● **Aim of the exercise**
Search each line of the data for the word "isNone"; copy every line where it is found.

● **Source records**
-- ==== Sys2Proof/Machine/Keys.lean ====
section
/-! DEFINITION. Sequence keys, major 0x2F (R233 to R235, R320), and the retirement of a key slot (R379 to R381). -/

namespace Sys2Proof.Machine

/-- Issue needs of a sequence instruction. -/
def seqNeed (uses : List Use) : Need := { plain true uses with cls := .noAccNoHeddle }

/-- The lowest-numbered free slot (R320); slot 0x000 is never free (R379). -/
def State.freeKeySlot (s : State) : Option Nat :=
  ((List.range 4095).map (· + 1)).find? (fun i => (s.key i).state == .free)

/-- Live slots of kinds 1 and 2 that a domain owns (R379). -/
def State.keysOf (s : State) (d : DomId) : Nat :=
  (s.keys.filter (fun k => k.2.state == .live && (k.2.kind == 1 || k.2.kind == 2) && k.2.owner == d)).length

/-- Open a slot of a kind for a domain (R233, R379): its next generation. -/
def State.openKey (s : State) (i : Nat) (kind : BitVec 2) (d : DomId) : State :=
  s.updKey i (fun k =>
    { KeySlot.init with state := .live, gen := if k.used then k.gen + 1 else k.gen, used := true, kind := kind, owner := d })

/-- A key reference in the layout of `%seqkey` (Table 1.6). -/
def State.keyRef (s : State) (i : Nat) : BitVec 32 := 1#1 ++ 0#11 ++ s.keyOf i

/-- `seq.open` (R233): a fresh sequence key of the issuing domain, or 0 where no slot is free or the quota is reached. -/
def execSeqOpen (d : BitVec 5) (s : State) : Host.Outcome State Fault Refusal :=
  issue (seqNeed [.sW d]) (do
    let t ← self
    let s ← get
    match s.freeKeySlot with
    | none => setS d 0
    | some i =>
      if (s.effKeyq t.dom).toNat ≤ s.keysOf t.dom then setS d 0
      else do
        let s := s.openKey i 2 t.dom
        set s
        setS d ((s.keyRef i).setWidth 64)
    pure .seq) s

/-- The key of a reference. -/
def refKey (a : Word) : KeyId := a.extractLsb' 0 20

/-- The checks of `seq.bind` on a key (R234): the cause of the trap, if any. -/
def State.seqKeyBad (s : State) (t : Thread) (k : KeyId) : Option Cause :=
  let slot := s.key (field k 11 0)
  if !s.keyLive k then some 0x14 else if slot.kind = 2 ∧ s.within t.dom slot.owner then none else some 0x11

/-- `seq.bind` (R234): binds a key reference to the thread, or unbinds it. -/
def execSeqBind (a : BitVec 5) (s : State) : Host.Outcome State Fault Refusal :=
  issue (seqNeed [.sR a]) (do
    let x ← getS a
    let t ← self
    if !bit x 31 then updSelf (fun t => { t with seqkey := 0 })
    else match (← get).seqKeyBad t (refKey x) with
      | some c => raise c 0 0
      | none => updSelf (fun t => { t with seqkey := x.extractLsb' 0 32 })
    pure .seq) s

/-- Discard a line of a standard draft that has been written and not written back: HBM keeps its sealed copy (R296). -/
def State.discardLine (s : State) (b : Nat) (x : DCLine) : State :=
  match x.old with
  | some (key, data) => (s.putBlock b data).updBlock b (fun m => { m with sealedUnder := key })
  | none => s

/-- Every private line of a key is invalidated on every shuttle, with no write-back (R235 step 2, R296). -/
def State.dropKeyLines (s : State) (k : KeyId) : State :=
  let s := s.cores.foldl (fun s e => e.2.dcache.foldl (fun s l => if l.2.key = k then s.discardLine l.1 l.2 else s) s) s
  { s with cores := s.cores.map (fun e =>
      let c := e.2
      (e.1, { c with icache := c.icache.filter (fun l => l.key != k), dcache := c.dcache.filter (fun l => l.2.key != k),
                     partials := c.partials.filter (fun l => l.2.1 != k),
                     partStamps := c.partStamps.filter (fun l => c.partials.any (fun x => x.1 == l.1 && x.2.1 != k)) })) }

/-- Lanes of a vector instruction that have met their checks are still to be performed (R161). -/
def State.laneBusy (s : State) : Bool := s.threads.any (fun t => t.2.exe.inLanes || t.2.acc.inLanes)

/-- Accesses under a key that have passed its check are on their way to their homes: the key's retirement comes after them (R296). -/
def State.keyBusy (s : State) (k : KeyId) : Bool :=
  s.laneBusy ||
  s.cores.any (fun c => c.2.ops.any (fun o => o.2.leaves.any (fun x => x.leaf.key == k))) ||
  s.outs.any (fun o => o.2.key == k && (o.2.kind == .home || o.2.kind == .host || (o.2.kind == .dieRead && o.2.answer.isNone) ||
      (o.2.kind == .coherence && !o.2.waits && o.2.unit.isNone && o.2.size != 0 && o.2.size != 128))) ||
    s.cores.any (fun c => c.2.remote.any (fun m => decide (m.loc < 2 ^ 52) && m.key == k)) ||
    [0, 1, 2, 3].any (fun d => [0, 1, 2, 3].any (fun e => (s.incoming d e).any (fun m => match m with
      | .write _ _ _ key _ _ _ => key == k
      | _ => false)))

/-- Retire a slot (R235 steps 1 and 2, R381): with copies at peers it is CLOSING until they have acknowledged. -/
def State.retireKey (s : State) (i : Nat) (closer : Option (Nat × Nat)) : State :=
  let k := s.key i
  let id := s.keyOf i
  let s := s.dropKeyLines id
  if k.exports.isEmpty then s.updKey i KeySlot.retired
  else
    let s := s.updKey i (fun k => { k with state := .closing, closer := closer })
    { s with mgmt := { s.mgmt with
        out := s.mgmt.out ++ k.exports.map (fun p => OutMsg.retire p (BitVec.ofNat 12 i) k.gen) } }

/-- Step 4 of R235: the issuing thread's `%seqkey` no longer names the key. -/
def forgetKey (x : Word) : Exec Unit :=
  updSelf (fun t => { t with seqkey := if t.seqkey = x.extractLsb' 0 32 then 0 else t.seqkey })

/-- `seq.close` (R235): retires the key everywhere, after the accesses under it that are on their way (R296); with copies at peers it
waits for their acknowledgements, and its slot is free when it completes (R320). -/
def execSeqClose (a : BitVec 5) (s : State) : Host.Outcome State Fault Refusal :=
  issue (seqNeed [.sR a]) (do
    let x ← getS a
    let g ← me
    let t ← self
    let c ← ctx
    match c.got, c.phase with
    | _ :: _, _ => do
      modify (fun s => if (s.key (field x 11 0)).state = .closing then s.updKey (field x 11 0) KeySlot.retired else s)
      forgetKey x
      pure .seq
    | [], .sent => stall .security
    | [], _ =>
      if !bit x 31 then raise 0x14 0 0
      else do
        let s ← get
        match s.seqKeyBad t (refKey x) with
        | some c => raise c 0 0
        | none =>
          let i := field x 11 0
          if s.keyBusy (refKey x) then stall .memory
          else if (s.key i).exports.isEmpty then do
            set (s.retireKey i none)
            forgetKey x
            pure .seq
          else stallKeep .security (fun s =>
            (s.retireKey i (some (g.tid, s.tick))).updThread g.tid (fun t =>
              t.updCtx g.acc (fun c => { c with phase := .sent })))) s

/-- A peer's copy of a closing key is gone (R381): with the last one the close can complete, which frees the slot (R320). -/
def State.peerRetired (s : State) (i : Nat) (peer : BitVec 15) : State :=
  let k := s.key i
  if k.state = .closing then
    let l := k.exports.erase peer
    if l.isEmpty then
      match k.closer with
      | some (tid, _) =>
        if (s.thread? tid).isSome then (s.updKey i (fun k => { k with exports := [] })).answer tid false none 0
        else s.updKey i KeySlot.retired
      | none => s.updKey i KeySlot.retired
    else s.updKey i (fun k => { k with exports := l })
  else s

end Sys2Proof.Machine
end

---

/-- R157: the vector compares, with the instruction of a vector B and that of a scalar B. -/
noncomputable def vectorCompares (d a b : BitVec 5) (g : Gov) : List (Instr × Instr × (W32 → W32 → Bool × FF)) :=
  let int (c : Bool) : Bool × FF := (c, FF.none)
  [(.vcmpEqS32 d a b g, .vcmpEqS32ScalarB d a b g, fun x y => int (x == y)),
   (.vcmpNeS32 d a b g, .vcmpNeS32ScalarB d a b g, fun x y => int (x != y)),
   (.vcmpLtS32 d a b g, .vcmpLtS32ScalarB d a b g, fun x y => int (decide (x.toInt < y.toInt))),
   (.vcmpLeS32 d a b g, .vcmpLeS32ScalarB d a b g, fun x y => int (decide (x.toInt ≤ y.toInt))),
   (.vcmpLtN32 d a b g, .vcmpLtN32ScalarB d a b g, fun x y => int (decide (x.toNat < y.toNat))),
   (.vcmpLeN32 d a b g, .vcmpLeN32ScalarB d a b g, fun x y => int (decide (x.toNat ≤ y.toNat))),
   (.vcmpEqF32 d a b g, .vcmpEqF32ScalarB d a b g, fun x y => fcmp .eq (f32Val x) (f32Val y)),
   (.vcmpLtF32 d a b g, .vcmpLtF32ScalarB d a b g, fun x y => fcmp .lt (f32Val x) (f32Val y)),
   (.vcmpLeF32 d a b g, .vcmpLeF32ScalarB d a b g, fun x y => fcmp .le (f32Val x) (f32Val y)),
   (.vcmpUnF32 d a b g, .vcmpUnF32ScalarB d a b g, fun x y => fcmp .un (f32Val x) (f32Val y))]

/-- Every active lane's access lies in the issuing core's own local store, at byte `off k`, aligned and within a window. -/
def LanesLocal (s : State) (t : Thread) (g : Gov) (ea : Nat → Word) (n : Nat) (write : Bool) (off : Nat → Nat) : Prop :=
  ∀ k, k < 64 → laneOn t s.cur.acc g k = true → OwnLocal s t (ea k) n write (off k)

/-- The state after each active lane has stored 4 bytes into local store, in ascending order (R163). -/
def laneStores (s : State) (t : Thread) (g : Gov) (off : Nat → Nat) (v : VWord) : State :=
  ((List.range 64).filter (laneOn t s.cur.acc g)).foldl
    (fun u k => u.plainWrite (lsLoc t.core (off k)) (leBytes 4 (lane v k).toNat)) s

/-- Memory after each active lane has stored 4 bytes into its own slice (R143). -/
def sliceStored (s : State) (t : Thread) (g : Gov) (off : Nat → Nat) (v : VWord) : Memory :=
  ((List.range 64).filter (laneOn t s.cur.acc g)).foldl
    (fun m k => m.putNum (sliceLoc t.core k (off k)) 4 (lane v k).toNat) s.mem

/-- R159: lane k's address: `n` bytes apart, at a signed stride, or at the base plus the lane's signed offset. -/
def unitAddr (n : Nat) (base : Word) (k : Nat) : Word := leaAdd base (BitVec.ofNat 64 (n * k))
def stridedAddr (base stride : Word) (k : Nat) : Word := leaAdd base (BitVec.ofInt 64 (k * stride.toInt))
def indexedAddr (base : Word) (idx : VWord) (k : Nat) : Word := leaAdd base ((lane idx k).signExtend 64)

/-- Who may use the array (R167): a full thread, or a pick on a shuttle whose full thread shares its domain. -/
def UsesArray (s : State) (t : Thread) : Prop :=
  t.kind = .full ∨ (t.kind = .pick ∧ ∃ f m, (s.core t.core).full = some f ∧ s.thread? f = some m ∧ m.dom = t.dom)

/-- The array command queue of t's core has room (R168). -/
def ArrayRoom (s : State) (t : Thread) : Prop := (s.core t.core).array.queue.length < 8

● **Answer space**
  s.outs.any (fun o => o.2.key == k && (o.2.kind == .home || o.2.kind == .host || (o.2.kind == .dieRead && o.2.answer.isNone) ||
      (o.2.kind == .coherence && !o.2.waits && o.2.unit.isNone && o.2.size != 0 && o.2.size != 128))) ||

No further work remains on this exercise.